(RECORDS SHOWN Opens)

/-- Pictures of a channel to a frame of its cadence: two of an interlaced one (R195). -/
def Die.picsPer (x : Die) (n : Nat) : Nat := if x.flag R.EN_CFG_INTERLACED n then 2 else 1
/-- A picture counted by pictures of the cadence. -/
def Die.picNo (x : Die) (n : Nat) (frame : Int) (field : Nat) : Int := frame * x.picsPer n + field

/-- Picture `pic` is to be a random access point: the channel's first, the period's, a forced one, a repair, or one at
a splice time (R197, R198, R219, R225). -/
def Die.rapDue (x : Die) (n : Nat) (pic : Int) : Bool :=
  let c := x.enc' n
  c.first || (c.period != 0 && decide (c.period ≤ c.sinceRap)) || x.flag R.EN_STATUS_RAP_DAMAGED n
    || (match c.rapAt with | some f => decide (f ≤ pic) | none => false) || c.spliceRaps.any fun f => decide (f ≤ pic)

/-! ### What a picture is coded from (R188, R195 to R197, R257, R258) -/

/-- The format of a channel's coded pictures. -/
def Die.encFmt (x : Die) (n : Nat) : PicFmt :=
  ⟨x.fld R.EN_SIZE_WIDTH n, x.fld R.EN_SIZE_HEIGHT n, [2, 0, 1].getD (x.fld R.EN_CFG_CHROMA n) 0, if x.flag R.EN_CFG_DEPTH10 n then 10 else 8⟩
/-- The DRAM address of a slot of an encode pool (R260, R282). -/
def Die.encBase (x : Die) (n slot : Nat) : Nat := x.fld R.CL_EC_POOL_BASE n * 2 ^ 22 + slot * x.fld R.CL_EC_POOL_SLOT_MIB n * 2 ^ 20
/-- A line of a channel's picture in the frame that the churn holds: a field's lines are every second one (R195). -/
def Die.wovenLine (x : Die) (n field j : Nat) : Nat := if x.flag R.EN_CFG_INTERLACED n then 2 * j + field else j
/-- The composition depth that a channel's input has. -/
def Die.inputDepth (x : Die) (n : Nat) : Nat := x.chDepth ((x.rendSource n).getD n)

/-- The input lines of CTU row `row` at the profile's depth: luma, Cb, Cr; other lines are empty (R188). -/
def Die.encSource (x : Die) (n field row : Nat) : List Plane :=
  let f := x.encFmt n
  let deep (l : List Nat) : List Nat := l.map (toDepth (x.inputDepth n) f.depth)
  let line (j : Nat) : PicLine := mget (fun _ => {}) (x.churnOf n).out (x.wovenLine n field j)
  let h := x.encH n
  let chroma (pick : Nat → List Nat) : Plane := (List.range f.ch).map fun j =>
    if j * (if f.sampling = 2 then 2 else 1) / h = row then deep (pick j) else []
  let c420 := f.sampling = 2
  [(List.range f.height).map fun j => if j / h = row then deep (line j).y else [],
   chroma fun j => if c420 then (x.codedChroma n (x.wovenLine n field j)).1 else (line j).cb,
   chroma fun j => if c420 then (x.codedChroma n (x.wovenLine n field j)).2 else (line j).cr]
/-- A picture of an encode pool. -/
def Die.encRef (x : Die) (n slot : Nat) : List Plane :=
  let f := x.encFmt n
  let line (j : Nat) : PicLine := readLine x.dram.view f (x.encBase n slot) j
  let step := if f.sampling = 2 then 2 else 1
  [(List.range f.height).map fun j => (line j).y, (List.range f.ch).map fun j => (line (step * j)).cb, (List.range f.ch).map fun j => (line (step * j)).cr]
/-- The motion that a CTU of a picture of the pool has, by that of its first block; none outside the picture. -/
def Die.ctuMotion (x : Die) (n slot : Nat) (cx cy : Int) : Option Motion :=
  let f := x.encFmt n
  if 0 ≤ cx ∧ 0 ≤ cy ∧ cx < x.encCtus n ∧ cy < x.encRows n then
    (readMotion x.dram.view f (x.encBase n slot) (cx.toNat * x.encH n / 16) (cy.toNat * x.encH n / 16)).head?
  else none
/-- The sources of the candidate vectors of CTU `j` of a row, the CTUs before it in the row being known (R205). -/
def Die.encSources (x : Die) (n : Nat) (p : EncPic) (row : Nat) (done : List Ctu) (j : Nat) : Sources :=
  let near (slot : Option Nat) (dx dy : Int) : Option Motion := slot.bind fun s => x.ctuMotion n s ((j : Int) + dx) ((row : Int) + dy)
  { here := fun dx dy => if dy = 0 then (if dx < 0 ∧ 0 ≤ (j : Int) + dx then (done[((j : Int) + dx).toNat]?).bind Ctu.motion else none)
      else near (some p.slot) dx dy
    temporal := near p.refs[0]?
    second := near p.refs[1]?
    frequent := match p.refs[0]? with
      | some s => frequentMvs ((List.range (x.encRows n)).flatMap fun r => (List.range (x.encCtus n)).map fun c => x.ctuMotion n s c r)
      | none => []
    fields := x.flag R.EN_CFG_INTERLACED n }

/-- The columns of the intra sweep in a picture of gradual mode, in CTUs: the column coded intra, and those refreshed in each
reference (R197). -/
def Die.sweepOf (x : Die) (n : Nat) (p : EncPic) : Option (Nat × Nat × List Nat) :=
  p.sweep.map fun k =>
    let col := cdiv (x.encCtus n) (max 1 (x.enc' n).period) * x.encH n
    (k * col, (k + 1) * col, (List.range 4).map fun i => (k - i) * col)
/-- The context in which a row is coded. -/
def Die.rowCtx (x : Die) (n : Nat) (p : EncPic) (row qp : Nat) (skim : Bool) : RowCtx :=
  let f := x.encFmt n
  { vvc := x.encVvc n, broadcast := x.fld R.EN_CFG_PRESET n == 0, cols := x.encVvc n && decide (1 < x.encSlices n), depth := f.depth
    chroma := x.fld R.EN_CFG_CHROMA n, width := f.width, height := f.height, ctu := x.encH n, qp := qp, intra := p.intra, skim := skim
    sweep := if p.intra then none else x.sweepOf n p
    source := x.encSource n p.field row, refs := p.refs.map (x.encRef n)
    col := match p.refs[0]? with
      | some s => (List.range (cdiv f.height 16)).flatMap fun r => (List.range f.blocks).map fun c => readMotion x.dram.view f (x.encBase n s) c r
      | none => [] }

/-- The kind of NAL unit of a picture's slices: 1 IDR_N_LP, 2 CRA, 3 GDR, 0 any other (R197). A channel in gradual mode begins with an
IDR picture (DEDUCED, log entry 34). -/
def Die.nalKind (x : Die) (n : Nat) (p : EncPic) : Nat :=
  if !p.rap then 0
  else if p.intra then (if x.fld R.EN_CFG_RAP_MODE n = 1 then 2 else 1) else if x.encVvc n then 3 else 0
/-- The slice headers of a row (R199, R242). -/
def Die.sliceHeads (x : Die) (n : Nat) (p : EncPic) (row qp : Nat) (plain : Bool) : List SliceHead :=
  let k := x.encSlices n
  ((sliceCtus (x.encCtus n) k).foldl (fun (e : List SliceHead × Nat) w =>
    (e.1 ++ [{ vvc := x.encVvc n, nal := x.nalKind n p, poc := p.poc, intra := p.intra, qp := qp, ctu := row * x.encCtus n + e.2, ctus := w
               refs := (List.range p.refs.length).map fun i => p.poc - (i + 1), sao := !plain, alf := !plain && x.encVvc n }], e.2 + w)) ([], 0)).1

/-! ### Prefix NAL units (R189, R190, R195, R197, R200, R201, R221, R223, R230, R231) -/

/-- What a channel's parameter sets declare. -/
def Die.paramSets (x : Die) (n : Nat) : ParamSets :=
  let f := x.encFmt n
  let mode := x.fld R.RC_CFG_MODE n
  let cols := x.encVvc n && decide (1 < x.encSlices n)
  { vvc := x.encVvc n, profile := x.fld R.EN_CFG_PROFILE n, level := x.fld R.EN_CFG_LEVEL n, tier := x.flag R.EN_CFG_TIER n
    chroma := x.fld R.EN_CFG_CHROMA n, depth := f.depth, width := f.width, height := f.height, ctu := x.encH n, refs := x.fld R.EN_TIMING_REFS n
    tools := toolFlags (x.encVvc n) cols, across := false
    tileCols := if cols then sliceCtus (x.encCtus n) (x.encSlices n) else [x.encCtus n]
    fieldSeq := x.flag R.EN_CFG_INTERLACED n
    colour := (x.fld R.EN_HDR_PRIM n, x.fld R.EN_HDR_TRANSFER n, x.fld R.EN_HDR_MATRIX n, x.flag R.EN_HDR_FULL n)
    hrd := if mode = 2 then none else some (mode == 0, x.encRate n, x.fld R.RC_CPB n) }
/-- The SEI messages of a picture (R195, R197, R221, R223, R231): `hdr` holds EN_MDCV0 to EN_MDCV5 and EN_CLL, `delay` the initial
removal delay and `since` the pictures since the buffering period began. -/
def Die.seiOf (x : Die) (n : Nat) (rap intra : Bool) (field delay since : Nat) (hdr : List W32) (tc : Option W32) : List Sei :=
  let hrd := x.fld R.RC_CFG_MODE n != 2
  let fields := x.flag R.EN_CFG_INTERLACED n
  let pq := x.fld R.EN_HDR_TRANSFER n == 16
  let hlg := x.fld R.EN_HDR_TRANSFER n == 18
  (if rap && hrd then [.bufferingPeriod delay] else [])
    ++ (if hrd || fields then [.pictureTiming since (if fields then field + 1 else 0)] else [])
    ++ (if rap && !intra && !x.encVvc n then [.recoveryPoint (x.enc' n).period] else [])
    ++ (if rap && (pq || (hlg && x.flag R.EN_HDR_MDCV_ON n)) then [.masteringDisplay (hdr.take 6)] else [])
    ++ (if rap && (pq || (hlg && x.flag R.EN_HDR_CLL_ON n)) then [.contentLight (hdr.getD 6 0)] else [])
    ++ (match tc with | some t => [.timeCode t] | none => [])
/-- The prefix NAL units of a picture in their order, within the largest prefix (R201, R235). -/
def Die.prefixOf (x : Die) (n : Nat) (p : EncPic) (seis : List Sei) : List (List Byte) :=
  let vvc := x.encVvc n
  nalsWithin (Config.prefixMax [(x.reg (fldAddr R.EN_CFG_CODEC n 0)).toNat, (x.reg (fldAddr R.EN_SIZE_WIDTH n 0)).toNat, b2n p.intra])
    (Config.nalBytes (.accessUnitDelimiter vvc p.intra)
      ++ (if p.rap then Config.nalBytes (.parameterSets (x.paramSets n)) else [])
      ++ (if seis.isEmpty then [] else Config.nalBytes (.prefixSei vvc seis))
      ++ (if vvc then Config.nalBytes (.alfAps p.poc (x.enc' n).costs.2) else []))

(RECORDS SHOWN Closes)

#### THE TASK:
Nothing should appear in the answer except the lines above from the line with "hrd := if mode" through the line with "let hlg := x.fld R.EN_HDR_TRANSFER n == 18", both included, written out exactly.

#### ANSWER BOX:
    hrd := if mode = 2 then none else some (mode == 0, x.encRate n, x.fld R.RC_CPB n) }
/-- The SEI messages of a picture (R195, R197, R221, R223, R231): `hdr` holds EN_MDCV0 to EN_MDCV5 and EN_CLL, `delay` the initial
removal delay and `since` the pictures since the buffering period began. -/
def Die.seiOf (x : Die) (n : Nat) (rap intra : Bool) (field delay since : Nat) (hdr : List W32) (tc : Option W32) : List Sei :=
  let hrd := x.fld R.RC_CFG_MODE n != 2
  let fields := x.flag R.EN_CFG_INTERLACED n
  let pq := x.fld R.EN_HDR_TRANSFER n == 16
  let hlg := x.fld R.EN_HDR_TRANSFER n == 18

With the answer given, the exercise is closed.